Security forces in northern Syria’s Afrin province, liberated from terrorists through Turkey’s Operation Olive Branch, thwarted a potential terrorist attack by detecting a bomb left in a package in front of a store.
Military police and local security forces comprised of the Syrian National Army (SNA) late Monday discovered a bomb-laden package in the city center of Afrin left in front of a store and acted quickly to defuse the bomb.
Security forces suspect the YPG/PKK terrorist organization of being responsible for the bomb package left in a crowded and busy street of central Afrin.

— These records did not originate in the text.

/-- The last column of R130's table: the other reading, which the model carries and does not take. -/
theorem test_sequential :
    ((State.reset.setReg 0xF#4 9#8).setReg 0x1#4 3#8 |>.subReg .sequential 0xF#4 0x1#4).reg 0xF#4 = 0xFE#8 ∧
    ((State.reset.setReg 0xF#4 9#8).setReg 0x0#4 3#8 |>.subReg .sequential 0x0#4 0xF#4).reg 0x0#4 = 3#8 ∧
    ((State.reset.setReg 0xF#4 3#8).setReg 0x1#4 9#8 |>.subnReg .sequential 0xF#4 0x1#4).reg 0xF#4 = 8#8 ∧
    ((State.reset.setReg 0xF#4 9#8).setReg 0x0#4 3#8 |>.subnReg .sequential 0x0#4 0xF#4).reg 0x0#4 = 0xFE#8 ∧
    ((State.reset.setReg 0xF#4 0x07#8).shrReg .sequential 0xF#4).reg 0xF#4 = 0x00#8 ∧
    ((State.reset.setReg 0xF#4 0x81#8).shlReg .sequential 0xF#4).reg 0xF#4 = 0x02#8 := by decide

/-! ### RANDOM_AND (V-RND) -/

/-- The masked byte for the drawn byte of each vector. -/
theorem test_random_mask :
    (State.reset.maskInto 0x3#4 0x0F#8 0xA7#8).reg 0x3#4 = 0x07#8 ∧ (State.reset.maskInto 0x4#4 0xFF#8 0xFE#8).reg 0x4#4 = 0xFE#8 ∧
    (State.reset.maskInto 0x5#4 0x00#8 0x33#8).reg 0x5#4 = 0x00#8 ∧
    (State.reset.maskInto 0xF#4 0x01#8 0x03#8).reg 0xF#4 = 0x01#8 := by decide

/-- The step takes exactly one byte, whatever the mask is. -/
theorem test_random_draws : after (step (ready 0xC500#16)) (fun t => t.drawn == 1 && t.pc == 0x202#16) := by decide

/-! ### The host (V-RST) and memory -/

/-- Z1 to Z3, and a write at an address that does not exist. -/
theorem test_host :
    after (hostMove .reset (withSp 5 ((ready 0x6001#16).raise .notImplemented))) (fun t => t == State.reset) ∧
    after (hostMove .start State.reset) (fun t => t == State.reset.setRunning) ∧
    after (hostMove .start State.reset.halt) (fun t => t == State.reset.halt) ∧
    stop? (hostMove (.writePc 0x300#16) (ready 0x0000#16)) = some true ∧
    stop? (hostMove (.writeMem 4096 0x01#8) State.reset) = some false ∧
    after (hostMove (.writeMem 4095 0x01#8) State.reset) (fun t => t.mem == [(4095, 0x01#8)]) := by decide

/-- Writing what an unlisted address reads as removes the entry. -/
theorem test_memory_canonical :
    ((State.reset.writeByte 0x201 0x14#8).writeByte 0x200 0x80#8).mem = [(0x200, 0x80#8), (0x201, 0x14#8)] ∧
    ((State.reset.writeByte 0x201 0x14#8).writeByte 0x201 0x00#8) = State.reset := by decide

/-- The two codes of the status output for a faulted run (R22, R23). -/
theorem test_status : (State.reset.raise .outOfBoundsFetch).status = (3#2, 3#3) ∧ State.reset.halt.result = some State.reset.x := by
  decide

/-! ### Witnesses: every statement's hypotheses are met by a concrete state and operands, clause by clause -/

theorem witness_DecodedWordEncodesToItself : decode 0x82F6#16 = .ok (.shr 0x2#4 0xF#4) := by decide

theorem witness_DecoderRejectsExactlyTheUnknownWords :
    UnknownWord 0x0001 ∧ UnknownWord 0x0FFF ∧ UnknownWord 0x5001 ∧ UnknownWord 0x8008 := by decide

theorem witness_DecoderRejectsExactlyTheUnknownWords_known :
    ¬UnknownWord 0x00EE ∧ ¬UnknownWord 0x0000 ∧ ¬UnknownWord 0x5FF0 ∧ ¬UnknownWord 0x800E := by decide

theorem witness_FetchOutOfBoundsRaises :
    (State.reset.setPc 4095#16).setRunning.run = .running ∧ (State.reset.setPc 4095#16).setRunning.pc.toNat + 1 > 4095 := by
  decide

/-- A memory with the same two bytes at 0x200 and 0x201 and another one elsewhere. -/
theorem witness_StepReadsOnlyTheTwoFetchedBytes :
    (ready 0x6A42#16).pc.toNat ≤ 4094 ∧ after (step (ready 0x6A42#16)) (fun _ => true) ∧
    ((ready 0x6A42#16).withMem [(0x100, 0x01#8), (0x200, 0x6A#8), (0x201, 0x42#8)]).memRead 0x200 =
      (ready 0x6A42#16).memRead 0x200 ∧
    ((ready 0x6A42#16).withMem [(0x100, 0x01#8), (0x200, 0x6A#8), (0x201, 0x42#8)]).memRead 0x201 =
      (ready 0x6A42#16).memRead 0x201 := by decide

theorem witness_StepRunsTheDecodedInstruction :
    (ready 0x6A42#16).run = .running ∧ (ready 0x6A42#16).pc.toNat ≤ 4094 ∧ (ready 0x6A42#16).memRead 0x200 = some 0x6A#8 ∧
    (ready 0x6A42#16).memRead 0x201 = some 0x42#8 ∧ decode (wordOfBytes 0x6A#8 0x42#8) = .ok (.loadImm 0xA#4 0x42#8) := by
  decide

theorem witness_UnknownWordRaisesUnknownOpcode : FetchesWord (ready 0x00E0#16) 0x00E0#16 ∧ UnknownWord 0x00E0 := by decide

/-- One fetched instruction, one unknown word, and a `pc` at the bound. -/
theorem witness_PcAfterEveryStep :
    FetchesWord (ready 0x1FFF#16) 0x1FFF#16 ∧ decode 0x1FFF#16 = .ok (.jump 0xFFF#12) ∧
    FetchesWord (ready 0x801F#16) 0x801F#16 ∧ UnknownWord 0x801F ∧ (State.reset.setPc 4095#16).setRunning.pc.toNat ≥ 4095 := by
  decide

theorem witness_EveryStateHasANextState : State.reset.run ≠ .running ∧ (ready 0x0000#16).run = .running := by decide

/-- Its three clauses: the bound, an unknown word, a CALL with a full stack; each step answers a next state. -/
theorem witness_FaultsAreExactlyTheFive :
    after (step (State.reset.setPc 4095#16).setRunning) (fun _ => true) ∧
    (FetchesWord (ready 0x01EE#16) 0x01EE#16 ∧ UnknownWord 0x01EE ∧ after (step (ready 0x01EE#16)) (fun _ => true)) ∧
    FetchesWord (withSp 16 (ready 0x2100#16)) 0x2100#16 ∧ decode 0x2100#16 = .ok (.call 0x100#12) ∧
    after (step (withSp 16 (ready 0x2100#16))) (fun _ => true) ∧
    faultOf (withSp 16 (ready 0x2100#16)) (.call 0x100#12) = some .stackOverflow := by decide

theorem witness_FaultsArePrecise :
    (ready 0xF065#16).run = .running ∧ after (step (ready 0xF065#16)) (fun t => t.run == .faulted) ∧
    after (step (State.reset.setPc 0xFFFF#16).setRunning) (fun t => t.run == .faulted) := by decide

theorem witness_EndedRunsAreFrozenUntilReset :
    (State.reset.raise .unknownOpcode).run = .faulted ∧ State.reset.halt.run = .halted ∧ HostMove.start ≠ .reset ∧
    after (hostMove .start State.reset.halt) (fun _ => true) := by decide

/-- The entry state of `exec`: `pc = p + 2` (HALT, CALL full, RETURN empty, the skips, the immediates, class 8, RANDOM_AND
and the stubs take it as their hypothesis). -/
theorem witness_advanced_entry : (ready 0x0000#16).advance.pc = 0x200#16 + 2#16 := by decide

/-- The masks of the decoding clauses, one word for each row. -/
theorem witness_decoding_masks :
    0x1204#16 &&& 0xF000#16 = 0x1000#16 ∧ 0x2100#16 &&& 0xF000#16 = 0x2000#16 ∧ 0x3A7B#16 &&& 0xF000#16 = 0x3000#16 ∧
    0x4F01#16 &&& 0xF000#16 = 0x4000#16 ∧ 0x5010#16 &&& 0xF00F#16 = 0x5000#16 ∧ 0x6A42#16 &&& 0xF000#16 = 0x6000#16 ∧
    0x70FF#16 &&& 0xF000#16 = 0x7000#16 ∧ 0x8F10#16 &&& 0xF00F#16 = 0x8000#16 ∧ 0x8F11#16 &&& 0xF00F#16 = 0x8001#16 ∧
    0x8012#16 &&& 0xF00F#16 = 0x8002#16 ∧ 0x8223#16 &&& 0xF00F#16 = 0x8003#16 ∧ 0x8014#16 &&& 0xF00F#16 = 0x8004#16 ∧
    0x80F5#16 &&& 0xF00F#16 = 0x8005#16 ∧ 0x82F6#16 &&& 0xF00F#16 = 0x8006#16 ∧ 0x8347#16 &&& 0xF00F#16 = 0x8007#16 ∧
    0x8ABE#16 &&& 0xF00F#16 = 0x800E#16 ∧ 0x9CD5#16 &&& 0xF000#16 = 0x9000#16 ∧ 0xA123#16 &&& 0xF000#16 = 0xA000#16 ∧
    0xB210#16 &&& 0xF000#16 = 0xB000#16 ∧ 0xC30F#16 &&& 0xF000#16 = 0xC000#16 ∧ 0xD123#16 &&& 0xF000#16 = 0xD000#16 ∧
    0xE09E#16 &&& 0xF000#16 = 0xE000#16 ∧ 0xF065#16 &&& 0xF000#16 = 0xF000#16 := by decide

/-- The self-jump, and the jump to 0xFFF with its two steps. -/
theorem witness_JumpSetsPc :
    FetchesWord (ready 0x1200#16) (wordA 0x1#4 0x200#12) ∧ (ready 0x1200#16).pc.toNat = (0x200#12 : Addr12).toNat ∧
    FetchesWord (ready 0x1FFF#16) 0x1FFF#16 ∧
    after (step (ready 0x1FFF#16)) (fun t => after (step t) (fun u => u.run == .faulted)) := by decide

/-- `sp` at both ends of the range of each clause: 0 and 15 for the push, 16 for the overflow. -/
theorem witness_CallPushesAndJumps :
    (ready 0x2100#16).advance.pc = 0x200#16 + 2#16 ∧ (withSp 0 State.reset).sp.val = (0x0#4 : Nibble).toNat ∧
    (withSp 15 State.reset).sp.val = (0xF#4 : Nibble).toNat ∧ (withSp 16 State.reset).sp.val = 16 := by decide

/-- `sp` at both ends of the range of each clause: 1 and 16 for the pop, 0 for the underflow. -/
theorem witness_ReturnPopsIntoPc :
    called.advance.pc = 0x200#16 + 2#16 ∧ (withSp 1 State.reset).sp.val = (0x0#4 : Nibble).toNat + 1 ∧
    (withSp 16 State.reset).sp.val = (0xF#4 : Nibble).toNat + 1 ∧ (withSp 0 State.reset).sp.val = 0 := by decide

theorem witness_SkipEqRegSkipsOnEqual :
    (0x1#4 : Nibble) ≠ 0x0#4 ∧ FetchesWord (ready 0x5011#16) (wordOfNibbles 0x5#4 0x0#4 0x1#4 0x1#4) := by decide

theorem witness_AliasReadingsDifferOnlyAtRegister15 : (0x0#4 : RegIdx) ≠ 0xF#4 ∧ (0xE#4 : RegIdx) ≠ 0xF#4 := by decide

theorem witness_OnlyRandomAndTakesARandomByte :
    after (exec (.randomAnd 0x0#4 0xFF#8) State.reset) (fun _ => true) ∧ ∀ x kk, Instr.halt ≠ .randomAnd x kk :=
  ⟨by decide, fun _ _ h => nomatch h⟩

/-- Register files that agree on what the instruction reads and differ elsewhere. -/
theorem witness_RegistersReadAndWrittenByTheTable :
    (∀ r ∈ readRegs (.mov 0x0#4 0x1#4), (State.reset.withRegs (State.reset.x.set 2 0x55#8)).reg r = State.reset.reg r) ∧
    State.reset.withRegs (State.reset.x.set 2 0x55#8) ≠ State.reset := by decide

theorem witness_FlagRegisterByTheTable :
    (writtenRegs (.addReg 0x0#4 0x1#4)).head? ≠ some 0xF#4 ∧ 0xF#4 ∉ writtenRegs (.addImm 0x0#4 0x01#8) := by decide

theorem witness_PushAndPop :
    (withSp 16 State.reset).sp.val = 16 ∧ (withSp 15 State.reset).sp.val = (0xF#4 : Nibble).toNat ∧
    (withSp 0 State.reset).sp.val = 0 ∧ (withSp 16 State.reset).sp.val = (0xF#4 : Nibble).toNat + 1 := by decide

theorem witness_ReturnUndoesCall : (withSp 15 State.reset).sp.val ≠ 16 ∧
    after (exec (.call 0x300#12) (withSp 15 State.reset)) (fun t => t.sp.val == 16) := by decide

theorem witness_CallStackIsABoundedList :
    (∀ nnn, Instr.halt ≠ .call nnn) ∧ Instr.halt ≠ .ret ∧ after (exec .halt State.reset) (fun _ => true) :=
  ⟨(fun _ h => nomatch h), by decide, by decide⟩

theorem witness_SixteenCallsFitASeventeenthOverflows :
    State.reset.sp.val + (List.replicate 16 (0x200#12 : Addr12)).length ≤ 16 ∧
    (List.replicate 16 (0x200#12 : Addr12)).length = 16 ∧ State.reset.sp.val = 0 := by decide

theorem witness_InstructionsNeitherReadNorWriteMemory : after (step (ready 0x2100#16)) (fun _ => true) := by decide

theorem witness_CanonicalMemoriesThatReadAlikeAreEqual : Memory.wf [(0x200, 0x80#8), (0x201, 0x14#8)] := by decide

theorem witness_ResetFromAnyRunState :
    State.reset.halt.run = .halted ∧ after (hostMove .start State.reset.halt) (fun _ => true) ∧
    HostMove.start ≠ .reset ∧ after (step State.reset.halt) (fun _ => true) := by decide

theorem witness_StartActsInIdleOnly : State.reset.run = .idle ∧ State.reset.halt.run ≠ .idle := by decide

/-- The addresses at the ends of the two ranges: 0 and 4095, and 4096. -/
theorem witness_HostLoadsWhileIdleOnly :
    State.reset.run = .idle ∧ State.reset.mem.wf ∧ 0 ≤ 4095 ∧ 4095 ≤ 4095 ∧ 4096 ≤ 4096 ∧ (ready 0x0000#16).run ≠ .idle :=
  ⟨by decide, reset_mem_wf, by decide, by decide, by decide, by decide⟩

theorem witness_ResultOfferedOnlyWhenHalted :
    State.reset.halt.run = .halted ∧ State.reset.run ≠ .halted ∧ State.reset.status = State.reset.status ∧
    State.reset.readout.isSome = true := by decide

theorem witness_NextStepRunsThePlacedWord :
    State.reset.mem.wf ∧ decode 0x8014#16 = .ok (.addReg 0x0#4 0x1#4) ∧ State.reset.pc.toNat ≤ 4094 :=
  ⟨reset_mem_wf, by decide, by decide⟩

/-- The reset state meets the invariant's checks that a computation can run; it takes a step and host actions, and it is
reachable. -/
theorem witness_invariant_statements :
    after (step State.reset) (fun _ => true) ∧ after (hostMove .start State.reset) (fun _ => true) ∧
    after (hostMove (.writeMem 0x200 0x12#8) State.reset) (fun _ => true) ∧ Reachable State.reset :=
  ⟨by decide, by decide, by decide, .reset⟩

/-- A running state that meets the invariant (it is reachable: reset, then the host's load of `pc` and `start`), on both
sides of the fetch bound. -/
theorem witness_PcNeverWraps (v : Word) : Reachable (State.reset.setPc v).setRunning :=
  .host .start (State.reset.setPc v) _ (.host (.writePc v) State.reset _ .reset rfl) rfl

Afrin had been a major stronghold for the YPG/PKK since July 2012, when the Bashar Assad regime in Syria left the city to the terrorist group without putting up a fight. In order to end the terrorist group’s oppression of local people, Turkey cleared the area of PKK-affiliated terrorists with 72 Turkish aircraft striking targets.
The Turkish military entered Afrin town center and liberated it from terrorists on March 18, 2018, with the Turkish Armed Forces (TSK) and the SNA taking a total of six town centers, 282 villages, 23 strategic hills, one dam and 50 other strategic points.
In addition to military operations, Turkish aid foundations have worked to provide humanitarian relief to local people in the region. Following Operation Olive Branch, many Turkish humanitarian agencies, including the Turkish Red Crescent, have been distributing food daily in the district center and villages to meet the needs of the people.
With the stability in the region secured, civilians began to return to their homes on March 20, 2018. The number of civilians living in the town has now reached almost 350,000.
Turkey carried out two cross-border operations west of the Euphrates river – Operation Euphrates Shield launched in August 2016 and Operation Olive Branch in January 2018 – to drive terrorist groups, including the YPG/PKK and Daesh, from its borders.
Turkey also prevented the YPG/PKK from establishing a de facto autonomous region in Syria connecting the northwestern Afrin canton to the Kobani and Jazeera cantons in the northeast, which Ankara described as a “terror corridor” posing a grave security threat to its national security.